I'm happy for all of your help ~ and a little suprised by how much interest
there is in the topic = )
 
J

James A. Fortune

Jamie said:
Sure, from that perspective there is no difference between a VIEW and
the equivalent ad hoc query. However, there are still advantages to
having the query stored in a . I used the example of code maintenance
(the Proliferation Avoidance Rule) but there are others, especially in
products such as SQL Server that support WITH CHECK OPTION and INSTEAD
OFtriggers. See:

A View Review
by Craig S. Mullins
http://www.dbazine.com/db2/db2-mfarticles/mullins-viewreview

Another Use for Views
by Joe Celko
http://www.dbazine.com/ofinterest/oi-articles/celko28

Jamie.

--


I use both dynamically built SQL strings and saved queries. Your point
about maintenance is a good one to keep in mind, but a public function
in a module should eliminate problems with the Proliferation Avoidance
Rule. I'll be interested in learning what the dbazine people can offer.
Thanks for posting the links.

James A. Fortune
(e-mail address removed)
 
D

David W. Fenton

The main reason is that I am working a system through a
Lawson-Oracle database that I do not have direct acess to. I'm
using ODBC drivers to access the information. Querying the tables
for each report would take forever, so I'd rather archive the
summary data I want into tables for reporting on later. The
indexes in Lawson are not set up for users to easily get at custom
information, so rather than be limited to canned reports, I work
with the tools I have. As for changing the sql, several of the
tables in lawson are set up such that each month has its own field
(for example LAWSON_ICHISTORY!ADJOUT_01 is for adjustments out
that occur in January). I want to be able to track those
seemlessly. I'm definately open for suggustions on how I could
change my approach.

I honestly *still* don't see any reason for editing querydefs in
code.
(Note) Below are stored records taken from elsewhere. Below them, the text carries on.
-- ==== Sys2Proof/Certificates/Slice0/Obligations.lean ====
section
/-! DEFINITION. The statements for the provers. A statement about every state takes the invariants it needs as
premises; each of those is itself a statement (`…Kept`). -/

open Sys2Proof Sys2Proof.Machine

/-! ## The machine as a whole -/

/-- 95_what_each_step_holds.md: each step is whole and indivisible. The command at the front of the queue is run
on the state with the rest of the queue. -/
def Obligations.StepRunsFrontCommand : Prop :=
  ∀ (s : State) (c : Instr) (rest : List Instr), s.pending = c :: rest →
    step s = exec c { s with pending := rest }

/-- When a command of the part's own is due (R6, R15, R23, R61, R67, R83, R128, R131, R136, R153, R154, R156, R157, R168,
R176 and the stage table of chapter 5). A timer's event is due when the timer has run for its setting, a held request
when its port is in HOLD, a stage when the stage before it is done. That one stage falls in each millisecond of a pass,
the currents a sample finds, how long an answer travels, how long a save takes, and that the restart waits for the answer
of a second RESTART too, are the model's choices (notes/assumptions/2.md, 8.md, 6.md, 27.md, 25.md). -/
def dueNow (s : State) (i : Instr) : Prop :=
  let stage := fun (st : PassStage) (ms : Nat) (more : Pass → Prop) =>
    s.supplied = true ∧ ∃ p, s.balance.pass = some p ∧ p.stage = st ∧ more p ∧ ms ≤ s.balance.timer
  let later := fun (st : PassStage) (ms : Nat) (more : Pass → Prop) =>
    s.supplied = true ∧ ∃ p, s.balance.pass = some p ∧ p.stage = st ∧ more p ∧
      ms + p.decisions.pushed.length ≤ s.balance.timer
  let any := fun _ : Pass => True
  match i with
  | .clockSecond => 1000 ≤ s.totals.clockMs
  | .stallTimerExpiry m => s.supplied = true ∧ HasRun (s.meters.get m).stallTimer (s.config.stallTime * 1000)
  | .debounceExpiry k => s.supplied = true ∧ HasRun (s.contacts.get k).timer 200
  | .holdTimerExpiry =>
    s.supplied = true ∧ s.quality.source = .held ∧ HasRun s.quality.hold (s.config.qualityHold * 1000)
  | .leaseTimerExpiry c =>
    s.supplied = true ∧ leased (s.claims.get c).state = true ∧
      HasRun (s.claims.get c).lease (s.config.lease * 1000)
  | .startTimerExpiry c =>
    s.supplied = true ∧ (s.claims.get c).state = .admitted ∧
      HasRun (s.claims.get c).start (s.config.startTimeout * 1000)
  | .ignitionTimerExpiry =>
    s.supplied = true ∧ s.flare.state = .called ∧ HasRun s.flare.ignition (s.config.ignitionTimeout * 1000)
  | .minimumBurnTimerExpiry =>
    s.supplied = true ∧ s.flare.state = .holding ∧ HasRun s.flare.minBurn (s.config.minBurn * 1000)
  | .burnTimeSecond => s.supplied = true ∧ 1000 ≤ s.flare.burnMs
  | .passTimerExpiry =>
    s.supplied = true ∧ s.balance.pass = none ∧ s.balance.period * 1000 ≤ s.balance.timer
  | .sampleStage amps => amps = s.loops ∧ stage .banked 1 any
  | .measureStage => stage .sampled 2 any
  | .holderStage => stage .measured 3 any
  | .snapshotStage => stage .held 4 any
  | .shortfallStage => stage .snapped 5 any
  | .shedPush => later .pushing 6 fun p => p.decisions.toPush ≠ []
  | .restoreStage => later .pushing 6 fun p => p.decisions.toPush = []
  | .pop => later .popping 7 any
  | .admissionStage => later .restored 8 any
  | .allotmentStage => later .admitted 9 any
  | .flareStage => later .allotted 10 any
  | .applyStage => later .flared 11 any
  | .frameReceived l =>
    s.supplied = true ∧ (s.ports.get l).state = .receive ∧ frameComplete (s.ports.get l).body = true
  | .gapTimerExpiry l =>
    s.supplied = true ∧ (s.ports.get l).state = .receive ∧ frameComplete (s.ports.get l).body = false ∧
      HasRun (s.ports.get l).gap 6
  | .answerSent l =>
    s.supplied = true ∧ (s.ports.get l).state = .send ∧
      ∀ a, (s.ports.get l).answer = some a → HasRun (s.ports.get l).sending (sendMs l a)
  | .unknownRequest l code =>
    s.supplied = true ∧ (s.ports.get l).state = .hold ∧
      ∃ h, (s.ports.get l).held = some h ∧ h.code = code ∧ checkRequest l h.code h.payload = .unknownCode
  | .saveEnd => s.supplied = true ∧ HasRun s.store.saving (Nat.min Config.saveMs 2000)
  | .restartTakesPlace amps =>
    amps = s.loops ∧ s.supplied = true ∧ s.restartPending = true ∧ s.store.saving = none ∧
      ¬((s.ports.get 0).state = .send ∧ ∃ a, (s.ports.get 0).answer = some a ∧ a.code = 0x46 ∧ a.status = .done)
  | i =>
    s.supplied = true ∧ ∃ l h, (s.ports.get l).state = .hold ∧ (s.ports.get l).held = some h ∧
      checkRequest l h.code h.payload = .request i

/-- What one millisecond does: every running timer has run one millisecond more and a stopped one stays stopped; on the
backup cell the clock alone counts (R5, R15, R19, R23, R61, R67, R83, R128, R131, R136, R153, R156, R168, R176). -/
def millisecondPasses (s t : State) : Prop :=
  let on := fun x : Timer => x.map (· + 1)
  t.totals = { s.totals with clockMs := s.totals.clockMs + 1 } ∧
  (s.supplied = false → { t with totals := s.totals } = s) ∧
  (s.supplied = true →
    (∀ m : Meter, t.meters.get m = { s.meters.get m with stallTimer := on (s.meters.get m).stallTimer }) ∧
    (∀ k : Contact, t.contacts.get k = { s.contacts.get k with timer := on (s.contacts.get k).timer }) ∧
    t.quality = { s.quality with hold := on s.quality.hold } ∧
    (∀ c : Slot, t.claims.get c =
      { s.claims.get c with lease := on (s.claims.get c).lease, start := on (s.claims.get c).start }) ∧
    t.flare =
      { s.flare with
        ignition := on s.flare.ignition, minBurn := on s.flare.minBurn
        burnMs := s.flare.burnMs + if s.flare.state = .burning ∨ s.flare.state = .holding then 1 else 0 } ∧
    t.balance = { s.balance with timer := s.balance.timer + 1 } ∧
    (∀ l : Link, t.ports.get l =
      { s.ports.get l with gap := on (s.ports.get l).gap, sending := on (s.ports.get l).sending }) ∧
    t.store = { s.store with saving := on s.store.saving } ∧
    { t with totals := s.totals, meters := s.meters, contacts := s.contacts, quality := s.quality
             claims := s.claims, flare := s.flare, balance := s.balance, ports := s.ports, store := s.store } = s)

/-- On an empty queue, where an event of the part's own is due, one that is due is queued and nothing else changes but
the model's count of the moments at which a tie was broken; where none is due, one millisecond passes. That time passes
so, one event at a time and in a free order, is the model's choice (notes/assumptions/2.md, 5.md). -/
def Obligations.EmptyQueueLetsTimePass : Prop :=
  ∀ s : State, s.pending = [] →
    ((∃ i, dueNow s i) →
      ∃ t i, step s = .next t ∧ dueNow s i ∧ t.pending = [i] ∧ { t with pending := [], moments := s.moments } = s) ∧
    ((∀ i, ¬dueNow s i) → ∃ t, step s = .next t ∧ t.pending = [] ∧ millisecondPasses s t)
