/-- On the backup cell the clock alone runs (R19, R168). -/
theorem tick_unsupplied {s : State} (h : s.supplied = false) :
    tick s = { s with totals := { s.totals with clockMs := s.totals.clockMs + 1 } } := by simp [tick, h]

end Sys2Proof.Machine
end

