/-- Settles O41: the restore stage by its four conditions, the pop by what stands on top. -/
theorem restorePopsOneRecordThatFits : Obligations.RestorePopsOneRecordThatFits := by
  refine fun p s hs hp => ⟨fun hst h => ?restore, fun hst => ⟨fun h => ?empty, fun r rest h => ⟨fun hf => ?unfit, fun hf => ?fit⟩⟩⟩
  case restore =>
    refine ⟨_, _, exec_restoreStage hs hp hst h, rfl, ?_, ?_, rfl, rfl, rfl⟩
    · rw [← restoreRuns_iff]
      cases restoreRuns p s <;> simp [atStage]
    · cases restoreRuns p s <;> simp [atStage]
  case empty =>
    exact ⟨withPass (atStage .restored p) s, (exec_inStage (f := popStep) rfl hs hp hst).trans (by rw [popStep_nil h]), rfl,
      rfl⟩
  case unfit =>
    have hno : restoreFits p r.amount = false := by
      rw [← Bool.not_eq_true, restoreFits_iff]
      omega
    exact ⟨withPass (atStage .restored p) s,
      (exec_inStage (f := popStep) rfl hs hp hst).trans (by rw [popStep_unfit h hno]), rfl, rfl⟩
  case fit =>
    have hwork : (popNoted r p).decisions.work.get r.slot = popWork r.amount (p.decisions.work.get r.slot) :=
      Tab.get_modify_same _ _ _
    refine ⟨withPass (popNoted r p) (popRecord r rest s), popNoted r p,
      (exec_inStage (f := popStep) rfl hs hp hst).trans (by rw [popStep_fit h ((restoreFits_iff p _).mpr hf)]), rfl, rfl, rfl, popRecord_get r rest s, rfl, fun c hc => Tab.get_modify_ne _ _ hc, ?_, ?_, rfl, rfl, rfl⟩
    · rw [hwork, popWork_eq]
      rfl
    · rw [hwork, popWork_ceiling, popWork_eq]
      rfl

/-! ## Admission (R99, R100) -/

section Admission

variable {p : Pass} {s : State}

/-- The claim is WAITING and its m fits what D leaves. -/
def admissible (snap : Snapshot) (work : Tab 5 WorkClaim) (c : Slot) : Bool :=
  (work.get c).state = .waiting &&
    sumCeilings work + snap.row.admissionMargin + (work.get c).m ≤ snap.distributable

theorem admissible_iff (snap : Snapshot) (work : Tab 5 WorkClaim) (c : Slot) :
    admissible snap work c = true ↔ (work.get c).state = .waiting ∧
      sumCeilings work + snap.row.admissionMargin + (work.get c).m ≤ snap.distributable := by simp [admissible]

theorem admissionRuns_iff (p : Pass) (s : State) :
    admissionRuns p s = true ↔
      p.decisions.shedMade = false ∧ p.snapshot.row.admits = true ∧ s.stack.records = [] := by
  simp [admissionRuns, and_assoc]

/-- The slot that the admission stage admits. -/
def admittedSlot (p : Pass) (s : State) : Option Slot :=
  if admissionRuns p s then admits p.snapshot p.decisions.work else none

/-- The pass after its admission stage. -/
def admissionNoted (p : Pass) (s : State) : Pass :=
  { p with
    stage := .admitted
    decisions :=
      { p.decisions with
        work := admitWork (admittedSlot p s) p.decisions.work, admitted := admittedSlot p s
        sumCeilings := sumCeilings (admitWork (admittedSlot p s) p.decisions.work) } }

theorem admittedSlot_some {c : Slot} (h : admittedSlot p s = some c) : admits p.snapshot p.decisions.work = some c := by
  unfold admittedSlot at h
  split at h
  · exact h
  · exact absurd h (by simp)

theorem serveOrder_pairwise (ranks : Tab 5 Nat) :
    (serveOrder ranks).Pairwise fun a b => cutBefore ranks b a = true :=
  List.pairwise_reverse.mpr (cutOrder_pairwise ranks)

theorem mem_serveOrder (ranks : Tab 5 Nat) (c : Slot) : c ∈ serveOrder ranks :=
  List.mem_reverse.mpr (mem_cutOrder ranks c)

theorem admits_some {snap : Snapshot} {work : Tab 5 WorkClaim} {c : Slot} (h : admits snap work = some c) :
    admissible snap work c = true := by
  have hc : (serveOrder snap.ranks).find? (admissible snap work) = some c := h
  exact List.find?_some hc

theorem admits_first {snap : Snapshot} {work : Tab 5 WorkClaim} {c d : Slot} (h : admits snap work = some c)
    (hd : admissible snap work d = true) (hne : d ≠ c) :
    snap.ranks.get c < snap.ranks.get d ∨ snap.ranks.get c = snap.ranks.get d ∧ c < d := by
  have hcut := find_first (serveOrder_pairwise snap.ranks) h (mem_serveOrder _ d) hd hne
  exact ((cutBefore_iff _ _ _).mp hcut).imp_right fun ⟨he, hlt⟩ => ⟨he.symm, hlt⟩

theorem admits_none {snap : Snapshot} {work : Tab 5 WorkClaim} (h : admits snap work = none) (c : Slot) :
    ¬admissible snap work c = true := List.find?_eq_none.mp h c (mem_serveOrder _ c)

theorem admitWork_same (c : Slot) (work : Tab 5 WorkClaim) :
    (admitWork (some c) work).get c = { work.get c with state := .admitted } := Tab.get_modify_same _ _ _

theorem admitWork_ne {o : Option Slot} {c : Slot} (h : o ≠ some c) (work : Tab 5 WorkClaim) :
    (admitWork o work).get c = work.get c := by
  cases o with
  | none => rfl
  | some d => exact Tab.get_modify_ne _ _ fun e => h (congrArg some e.symm)

end Admission

/-- Settles O42: the claim admitted is the first admissible one in serving order. -/
theorem admissionTakesTheFirstThatFits : Obligations.AdmissionTakesTheFirstThatFits := by
  intro p s hs hp hst fits runs
  have hfits (c : Slot) : fits c ↔ admissible p.snapshot p.decisions.work c = true := (admissible_iff _ _ c).symm
  have hruns : runs ↔ admissionRuns p s = true := (admissionRuns_iff p s).symm
  refine ⟨_, admissionNoted p s, exec_inStage (f := admissionStep) rfl hs hp hst, rfl, rfl, fun h => ?_, fun h hn c => ?_,
    fun c hc => ⟨?_, ?_, fun d hd hne => ?_⟩, fun c hc => admitWork_ne hc _, rfl, rfl, rfl, rfl⟩
  · exact if_neg (hruns.not.mp h)
  · have hnone : admits p.snapshot p.decisions.work = none := (if_pos (hruns.mp h)).symm.trans hn
    exact (hfits c).not.mpr (admits_none hnone c)
  · exact (hfits c).mpr (admits_some (admittedSlot_some hc))
  · have hc : admittedSlot p s = some c := hc
    show (admitWork (admittedSlot p s) p.decisions.work).get c = _
    rw [hc, admitWork_same]
  · exact admits_first (admittedSlot_some hc) ((hfits d).mp hd) hne

/-! ## Allotments (R101, R102) -/

theorem sumWork_eq (f : WorkClaim → Nat) (work : Tab 5 WorkClaim) :
    sumWork f work = (allSlots.map fun c => f (work.get c)).sum := by
  rw [sumWork, Tab.list_eq_map, List.map_map]
  rfl

theorem newAllotment_admitted {w : WorkClaim} (h : w.state = .admitted) : newAllotment w = w.m := by
  simp only [newAllotment, h]

theorem newAllotment_running {w : WorkClaim} (h : w.state = .running) :
    newAllotment w = if w.ceiling ≤ w.allotment then w.ceiling else Nat.min (w.allotment + rampOf w) w.ceiling := by
  simp only [newAllotment, h]

theorem newAllotment_other {w : WorkClaim} (ha : w.state ≠ .admitted) (hr : w.state ≠ .running) : newAllotment w = 0 := by
  unfold newAllotment
  split <;> first | rfl | contradiction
Why not just write dynamic SQL? In this case, there's nothing
to be gained performance-wise from the compiled saved query (that's
only a Jet issue), so I just don't quite see what the point is.
 
D

David W. Fenton

Sure, from that perspective there is no difference between a VIEW
and the equivalent ad hoc query. However, there are still
advantages to having the query stored in a . I used the example of
code maintenance (the Proliferation Avoidance Rule) but there are
others, especially in products such as SQL Server that support
WITH CHECK OPTION and INSTEAD OFtriggers.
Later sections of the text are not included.